Dillon Steele had a long list of ranch visits to make and a parvo case he was monitoring at the clinic, but instead, he was driving to a Golden Retriever breeder’s kennel because Grayson Lawton had asked him to.

He considered briefly that he was more inclined to answer favors than phone calls.

Which wasn’t a virtue, exactly, but it was what it was.

He met Gray on the rodeo circuit. Smart guy, a little awkward, a lot kind. They’d worked the calving disaster at the Foster Ranch together and Gray talked him into sticking around Cobbler Cove permanently.

Which was why he’d just bought a decrepit ranch house outside town. The realtor called it “distressed.” Dillon called it something to occupy his lonely evenings. He’d also leased a small clinic in town where folks could bring their pets. Told himself it was a six-month experiment.

The breeder’s kennel smelled like cedar shavings and warm milk. Nine Golden Retriever puppies tumbled around in a fenced pen like a slow-motion explosion of butter.

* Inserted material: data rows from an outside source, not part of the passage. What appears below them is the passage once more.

-- ==== Sys2Proof/Decode.lean ====
section
/-! DEFINITION. Decoding an instruction word (R74, R75 and the encoding tables) and encoding one. The prefixes
0x02–0x04 are words of a group and are taken off by the fetch (R81). -/

namespace Sys2Proof

/-- The fields of a word whose opcode is `op` (R75, R105, R126, R150, R164, R197, R218, R239). -/
def decodeFields (op : Nat) (w : Word) : Instr :=
  match op with
  | 0x01 => .nop
  | 0x05 => .mode (w.extractLsb' 0 24)
  | 0x06 => .guard (w.extractLsb' 0 4)
  | 0x07 => .bra (w.extractLsb' 0 24)
  | 0x08 => .brx (w.extractLsb' 16 8) (w.extractLsb' 8 8) (w.extractLsb' 0 8)
  | 0x09 => .call (w.extractLsb' 0 24)
  | 0x0A => .ret
  | 0x0B => .join (w.extractLsb' 0 24)
  | 0x0C => .exit
  | 0x0D => .yield
  | 0x0E => .bkpt (w.extractLsb' 0 16)
  | 0x0F => .trap (w.extractLsb' 0 16)
  | 0x10 => .add (w.extractLsb' 16 8) (w.extractLsb' 8 8) (w.extractLsb' 0 8)
  | 0x11 => .sub (w.extractLsb' 16 8) (w.extractLsb' 8 8) (w.extractLsb' 0 8)
  | 0x12 => .mul (w.extractLsb' 16 8) (w.extractLsb' 8 8) (w.extractLsb' 0 8)
  | 0x13 => .mulh (w.extractLsb' 16 8) (w.extractLsb' 8 8) (w.extractLsb' 0 8)
  | 0x14 => .mac (w.extractLsb' 16 8) (w.extractLsb' 8 8) (w.extractLsb' 0 8)
  | 0x15 => .min (w.extractLsb' 16 8) (w.extractLsb' 8 8) (w.extractLsb' 0 8)
  | 0x16 => .max (w.extractLsb' 16 8) (w.extractLsb' 8 8) (w.extractLsb' 0 8)
  | 0x17 => .abs (w.extractLsb' 16 8) (w.extractLsb' 8 8)
  | 0x18 => .neg (w.extractLsb' 16 8) (w.extractLsb' 8 8)
  | 0x19 => .cmp (w.extractLsb' 20 4) (w.extractLsb' 19 1) (w.extractLsb' 16 3) (w.extractLsb' 8 8) (w.extractLsb' 0 8)
  | 0x1A => .dot4 (w.extractLsb' 16 8) (w.extractLsb' 8 8) (w.extractLsb' 0 8)
  | 0x1B => .addx (w.extractLsb' 16 8) (w.extractLsb' 8 8) (w.extractLsb' 0 8)
  | 0x20 => .sel (w.extractLsb' 24 3) (w.extractLsb' 16 8) (w.extractLsb' 8 8) (w.extractLsb' 0 8)
  | 0x21 => .sel (w.extractLsb' 24 3) (w.extractLsb' 16 8) (w.extractLsb' 8 8) (w.extractLsb' 0 8)
  | 0x22 => .sel (w.extractLsb' 24 3) (w.extractLsb' 16 8) (w.extractLsb' 8 8) (w.extractLsb' 0 8)
  | 0x23 => .sel (w.extractLsb' 24 3) (w.extractLsb' 16 8) (w.extractLsb' 8 8) (w.extractLsb' 0 8)
  | 0x24 => .sel (w.extractLsb' 24 3) (w.extractLsb' 16 8) (w.extractLsb' 8 8) (w.extractLsb' 0 8)
  | 0x25 => .sel (w.extractLsb' 24 3) (w.extractLsb' 16 8) (w.extractLsb' 8 8) (w.extractLsb' 0 8)
  | 0x26 => .sel (w.extractLsb' 24 3) (w.extractLsb' 16 8) (w.extractLsb' 8 8) (w.extractLsb' 0 8)
  | 0x30 => .div (w.extractLsb' 16 8) (w.extractLsb' 8 8) (w.extractLsb' 0 8)
  | 0x31 => .rcp (w.extractLsb' 16 8) (w.extractLsb' 8 8)
  | 0x32 => .rsq (w.extractLsb' 16 8) (w.extractLsb' 8 8)
  | 0x33 => .sqrt (w.extractLsb' 16 8) (w.extractLsb' 8 8)
  | 0x34 => .exp2 (w.extractLsb' 16 8) (w.extractLsb' 8 8)
  | 0x35 => .log2 (w.extractLsb' 16 8) (w.extractLsb' 8 8)
  | 0x36 => .sin (w.extractLsb' 16 8) (w.extractLsb' 8 8)
  | 0x37 => .cos (w.extractLsb' 16 8) (w.extractLsb' 8 8)
  | 0x38 => .rint (w.extractLsb' 16 8) (w.extractLsb' 8 8)
  | 0x39 => .classify (w.extractLsb' 16 8) (w.extractLsb' 8 8)
  | 0x3A => .scale (w.extractLsb' 16 8) (w.extractLsb' 8 8) (w.extractLsb' 0 8)
  | 0x40 => .and (w.extractLsb' 16 8) (w.extractLsb' 8 8) (w.extractLsb' 0 8)
  | 0x41 => .or (w.extractLsb' 16 8) (w.extractLsb' 8 8) (w.extractLsb' 0 8)
  | 0x42 => .xor (w.extractLsb' 16 8) (w.extractLsb' 8 8) (w.extractLsb' 0 8)
  | 0x43 => .not (w.extractLsb' 16 8) (w.extractLsb' 8 8)
  | 0x44 => .shl (w.extractLsb' 16 8) (w.extractLsb' 8 8) (w.extractLsb' 0 8)
  | 0x45 => .shr (w.extractLsb' 16 8) (w.extractLsb' 8 8) (w.extractLsb' 0 8)
  | 0x46 => .rot (w.extractLsb' 16 8) (w.extractLsb' 8 8) (w.extractLsb' 0 8)
  | 0x47 => .bfx (w.extractLsb' 16 8) (w.extractLsb' 8 8) (w.extractLsb' 0 8)
  | 0x48 => .bfi (w.extractLsb' 16 8) (w.extractLsb' 8 8) (w.extractLsb' 0 8)
  | 0x49 => .popc (w.extractLsb' 16 8) (w.extractLsb' 8 8)
  | 0x4A => .clz (w.extractLsb' 16 8) (w.extractLsb' 8 8)
  | 0x4B => .brev (w.extractLsb' 16 8) (w.extractLsb' 8 8)
  | 0x4C => .perm (w.extractLsb' 16 8) (w.extractLsb' 8 8) (w.extractLsb' 0 8)
  | 0x4D => .hash (w.extractLsb' 16 8) (w.extractLsb' 8 8) (w.extractLsb' 0 8)
  | 0x4E => .cvt (w.extractLsb' 16 8) (w.extractLsb' 8 8) (w.extractLsb' 7 1) (w.extractLsb' 5 2) (w.extractLsb' 0 5)
  | 0x50 => .shflPick (w.extractLsb' 16 8) (w.extractLsb' 8 8) (w.extractLsb' 0 8)
  | 0x51 => .shflLow (w.extractLsb' 16 8) (w.extractLsb' 8 8) (w.extractLsb' 0 8)
  | 0x52 => .shflHigh (w.extractLsb' 16 8) (w.extractLsb' 8 8) (w.extractLsb' 0 8)
  | 0x53 => .shflFlip (w.extractLsb' 16 8) (w.extractLsb' 8 8) (w.extractLsb' 0 8)
  | 0x54 => .voteAny (w.extractLsb' 16 3) (w.extractLsb' 11 1) (w.extractLsb' 8 3)
  | 0x55 => .voteAll (w.extractLsb' 16 3) (w.extractLsb' 11 1) (w.extractLsb' 8 3)
  | 0x56 => .voteBallot (w.extractLsb' 16 8) (w.extractLsb' 11 1) (w.extractLsb' 8 3)
  | 0x57 => .matchLanes (w.extractLsb' 16 8) (w.extractLsb' 8 8) (w.extractLsb' 3 1) (w.extractLsb' 0 3)
  | 0x58 => .redux (w.extractLsb' 16 8) (w.extractLsb' 8 8) (w.extractLsb' 0 3)
  | 0x59 => .scan (w.extractLsb' 16 8) (w.extractLsb' 8 8) (w.extractLsb' 7 1) (w.extractLsb' 0 3)
  | 0x5A => .elect (w.extractLsb' 16 3)
  | 0x5B => .kget (w.extractLsb' 16 8) (w.extractLsb' 8 8) (w.extractLsb' 0 1)
  | 0x5C => .sreg (w.extractLsb' 16 8) (w.extractLsb' 0 8)
  | 0x60 => .kadd (w.extractLsb' 16 8) (w.extractLsb' 8 8) (w.extractLsb' 0 8)
  | 0x61 => .ksub (w.extractLsb' 16 8) (w.extractLsb' 8 8) (w.extractLsb' 0 8)
  | 0x62 => .kmul (w.extractLsb' 16 8) (w.extractLsb' 8 8) (w.extractLsb' 0 8)
  | 0x63 => .kand (w.extractLsb' 16 8) (w.extractLsb' 8 8) (w.extractLsb' 0 8)
  | 0x64 => .kor (w.extractLsb' 16 8) (w.extractLsb' 8 8) (w.extractLsb' 0 8)
  | 0x65 => .kxor (w.extractLsb' 16 8) (w.extractLsb' 8 8) (w.extractLsb' 0 8)
  | 0x66 => .kshl (w.extractLsb' 16 8) (w.extractLsb' 8 8) (w.extractLsb' 0 8)
  | 0x67 => .kshr (w.extractLsb' 16 8) (w.extractLsb' 8 8) (w.extractLsb' 0 8)
  | 0x68 => .kmov (w.extractLsb' 16 8) (w.extractLsb' 8 8)
  | 0x69 => .kcmp (w.extractLsb' 20 4) (w.extractLsb' 16 3) (w.extractLsb' 8 8) (w.extractLsb' 0 8)
  | 0x6A => .ksel (w.extractLsb' 16 8) (w.extractLsb' 8 8) (w.extractLsb' 0 8)
  | 0x6B => .kld (w.extractLsb' 16 8) (w.extractLsb' 8 8) (w.extractLsb' 0 8)
  | 0x70 => .ld8 (w.extractLsb' 16 8) (w.extractLsb' 8 8) (w.extractLsb' 0 8)
  | 0x71 => .ld16 (w.extractLsb' 16 8) (w.extractLsb' 8 8) (w.extractLsb' 0 8)
  | 0x72 => .ld (w.extractLsb' 16 8) (w.extractLsb' 8 8) (w.extractLsb' 0 8)
  | 0x73 => .ldq (w.extractLsb' 16 8) (w.extractLsb' 8 8) (w.extractLsb' 0 8)
  | 0x74 => .st8 (w.extractLsb' 16 8) (w.extractLsb' 8 8) (w.extractLsb' 0 8)
  | 0x75 => .st16 (w.extractLsb' 16 8) (w.extractLsb' 8 8) (w.extractLsb' 0 8)
  | 0x76 => .st (w.extractLsb' 16 8) (w.extractLsb' 8 8) (w.extractLsb' 0 8)
  | 0x77 => .stq (w.extractLsb' 16 8) (w.extractLsb' 8 8) (w.extractLsb' 0 8)
  | 0x78 => .ldnc (w.extractLsb' 16 8) (w.extractLsb' 8 8) (w.extractLsb' 0 8)
  | 0x79 => .lda (w.extractLsb' 16 8) (w.extractLsb' 8 8) (w.extractLsb' 0 8)
  | 0x7A => .stl (w.extractLsb' 16 8) (w.extractLsb' 8 8) (w.extractLsb' 0 8)
  | 0x7B => .lds (w.extractLsb' 16 8) (w.extractLsb' 8 8) (w.extractLsb' 0 3)
  | 0x7C => .sts (w.extractLsb' 16 8) (w.extractLsb' 8 8) (w.extractLsb' 0 3)
  | 0x7D => .fence (w.extractLsb' 5 1) (w.extractLsb' 4 1) (w.extractLsb' 3 1) (w.extractLsb' 2 1) (w.extractLsb' 1 1) (w.extractLsb' 0 1)
  | 0x7E => .ifence
  | 0x7F => .pref (w.extractLsb' 16 2) (w.extractLsb' 8 8) (w.extractLsb' 0 8)
  | 0x80 => .atom (w.extractLsb' 16 8) (w.extractLsb' 8 8) (w.extractLsb' 0 3)
  | 0x81 => .red (w.extractLsb' 16 8) (w.extractLsb' 8 8) (w.extractLsb' 0 3)
  | 0x82 => .atoms (w.extractLsb' 16 8) (w.extractLsb' 8 8) (w.extractLsb' 0 3)
  | 0x83 => .mcas (w.extractLsb' 16 8) (w.extractLsb' 8 8) (w.extractLsb' 0 3)
  | 0x84 => .filldone
  | 0x85 => .fillfail (w.extractLsb' 0 16)
  | 0x90 => .cadd (w.extractLsb' 16 8) (w.extractLsb' 8 8) (w.extractLsb' 0 8)
  | 0x91 => .cwait (w.extractLsb' 16 8) (w.extractLsb' 8 8) (w.extractLsb' 0 8)
  | 0x92 => .bar (w.extractLsb' 8 8) (w.extractLsb' 0 3)
  | 0x93 => .gbar (w.extractLsb' 0 2)
  | 0x94 => .cpy (w.extractLsb' 8 8)
  | 0x95 => .cpyY (w.extractLsb' 8 8) (w.extractLsb' 0 8)
  | 0x96 => .getx (w.extractLsb' 8 8)
  | 0x97 => .putx (w.extractLsb' 8 8)
  | 0x98 => .rwr (w.extractLsb' 16 8) (w.extractLsb' 8 8) (w.extractLsb' 0 8)
  | 0x99 => .fetchw (w.extractLsb' 8 8)
  | 0x9A => .racq (w.extractLsb' 23 1) (w.extractLsb' 16 3) (w.extractLsb' 0 16)
  | 0x9B => .rrel (w.extractLsb' 0 16)
  | 0x9C => .tacq (w.extractLsb' 23 1) (w.extractLsb' 16 3) (w.extractLsb' 0 16)
  | 0x9D => .trel (w.extractLsb' 0 16)
  | 0x9E => .sysc (w.extractLsb' 16 8) (w.extractLsb' 8 8) (w.extractLsb' 0 8)
  | 0xA0 => .mma (w.extractLsb' 23 1) (w.extractLsb' 19 4) (w.extractLsb' 16 3) (w.extractLsb' 8 8) (w.extractLsb' 0 8)
  | 0xA1 => .mmas (w.extractLsb' 23 1) (w.extractLsb' 19 4) (w.extractLsb' 16 3) (w.extractLsb' 8 8) (w.extractLsb' 0 8)
  | 0xA2 => .mcommit (w.extractLsb' 16 8)
  | 0xA3 => .mdiscard (w.extractLsb' 16 8)
  | 0xA4 => .tld (w.extractLsb' 19 1) (w.extractLsb' 16 3) (w.extractLsb' 8 8) (w.extractLsb' 0 8)
  | 0xA5 => .tst (w.extractLsb' 19 1) (w.extractLsb' 16 3) (w.extractLsb' 8 8) (w.extractLsb' 0 8)
  | 0xA6 => .tzero (w.extractLsb' 16 8)
  | 0xA7 => .tcvt (w.extractLsb' 21 2) (w.extractLsb' 19 2) (w.extractLsb' 16 3) (w.extractLsb' 8 3) (w.extractLsb' 0 8)
  | 0xA8 => .tmov (w.extractLsb' 16 8) (w.extractLsb' 8 8) (w.extractLsb' 6 2) (w.extractLsb' 3 1) (w.extractLsb' 0 3)
  | 0xA9 => .tfill (w.extractLsb' 16 3) (w.extractLsb' 8 8) (w.extractLsb' 0 1)
  | 0xAA => .tldS (w.extractLsb' 19 1) (w.extractLsb' 16 3) (w.extractLsb' 8 8)
  | 0xAB => .tstS (w.extractLsb' 19 1) (w.extractLsb' 16 3) (w.extractLsb' 8 8)
  | 0xC0 => .tex (w.extractLsb' 16 8) (w.extractLsb' 8 8) (w.extractLsb' 0 8)
  | 0xC1 => .texn (w.extractLsb' 16 8) (w.extractLsb' 8 8) (w.extractLsb' 0 8)
  | 0xC2 => .texq (w.extractLsb' 16 8) (w.extractLsb' 8 8) (w.extractLsb' 0 8)
  | 0xC3 => .trace (w.extractLsb' 16 2) (w.extractLsb' 8 8) (w.extractLsb' 0 8)
  | 0xC4 => .trres (w.extractLsb' 16 8) (w.extractLsb' 8 2)
  | 0xC5 => .prim (w.extractLsb' 8 8)
  | 0xC6 => .attr (w.extractLsb' 16 8) (w.extractLsb' 15 1) (w.extractLsb' 13 2) (w.extractLsb' 8 5)
  | 0xC7 => .expf (w.extractLsb' 16 4) (w.extractLsb' 8 8) (w.extractLsb' 0 1)
  | 0xC8 => .kill
  | 0xD0 => .csrr (w.extractLsb' 16 8) (w.extractLsb' 0 16)
  | 0xD1 => .csrw (w.extractLsb' 16 8) (w.extractLsb' 0 16)
  | 0xD2 => .rett
  | 0xD3 => .tlbi (w.extractLsb' 8 8) (w.extractLsb' 0 8)
  | 0xD4 => .vget (w.extractLsb' 16 8) (w.extractLsb' 8 8) (w.extractLsb' 0 8)
  | 0xD5 => .vset (w.extractLsb' 16 8) (w.extractLsb' 8 8) (w.extractLsb' 0 8)
  | 0xD6 => .park
  | 0xD7 => .wake (w.extractLsb' 16 8) (w.extractLsb' 8 8)
  | 0xD8 => .upcall (w.extractLsb' 0 16)
  | _ => .illegalOp w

Gray was crouched beside the pen, grinning. Beside him stood a slim blonde with hazel eyes that went soft when she glanced at Gray. Bonnie Watson. Last week, he’d watched her run a town council meeting with twenty-six agenda items and never once consult a piece of paper.

Her kids were here, too. Cassidy was nine and had a small spiral notebook in her back pocket.

She studied him the way a police officer studied a suspect, measuring but withholding judgment.

The boy, Noah, was seven and vibrating like a tuning fork.

He started shooting questions at Dillon before he’d cleared the door.

“Are you the vet? Have you ever been bit by a horse? Have you ever amputated a leg? What’s the biggest animal you ever delivered?”

Dillon set his bag down. “Yes. Once. Several times. And a three-hundred-pound Charolais calf, which I’d rather not relive.”

The boy considered. Looked satisfied. Turned back to the puppies.

Gray’d asked him to help them pick out a good puppy today, and he was happy to oblige. Of course, the goal was to get the right puppy, a healthy one whose temperament matched his future family’s.

Dillon checked the puppies methodically, watching their gaits, dropping his keys on the floor, observing who startled and recovered, who startled and fled, and who didn’t startle at all.

Of course, he was also reading Bonnie and her kids, while he was at it.

Cassidy’s quiet inquisitiveness called for a curious but not anxious puppy.

Noah’s loudness required a puppy with a bold but not reactive personality.

Having to deal with both kids would necessitate a patient dog with a long fuse.

Bonnie kept stepping back to give the kids the floor—not from disinterest, but from a habit of letting her children have things she didn’t have herself.

He noted how Gray watched her watching them.

He picked up a chubby, cheerful pup and set him down between Cassidy and Noah. The puppy walked to Cassidy first and sat down in front of her to study her back. Then he trotted to Noah and pawed the boy’s leg.

Dillon nodded. “He’ll be steady with Cassidy and playful with Noah. He’s smart but patient. Confident but calm. He’s the one.”

Noah declared that they should name him Sparky on the grounds that it sounded like a fire dog, and Cassidy nodded in silent approval. “Sparky it is,” Bonnie declared. Gray grinned, looking pleased.

Dillon turned to put his clipboard back in his bag, and overheard Bonnie say quietly to Gray, “So. We’re getting a dog together.”

“You’ve been saying you wanted one for the kids.”

“This is a big commitment. Training. Vet bills. Boarding when we travel. He’ll be with us the rest of his life. Are you ready for all that?”

Gray’s voice was rough with emotion. “Honey, I’ve been ready. I’m just waiting for you to catch up.”

Bonnie leaned in to kiss Gray and Dillon studiously re-read a puppy care brochure he’d had memorized for years.

He scheduled a time with the breeder to give all the puppies their twelve week shots at the clinic the following week.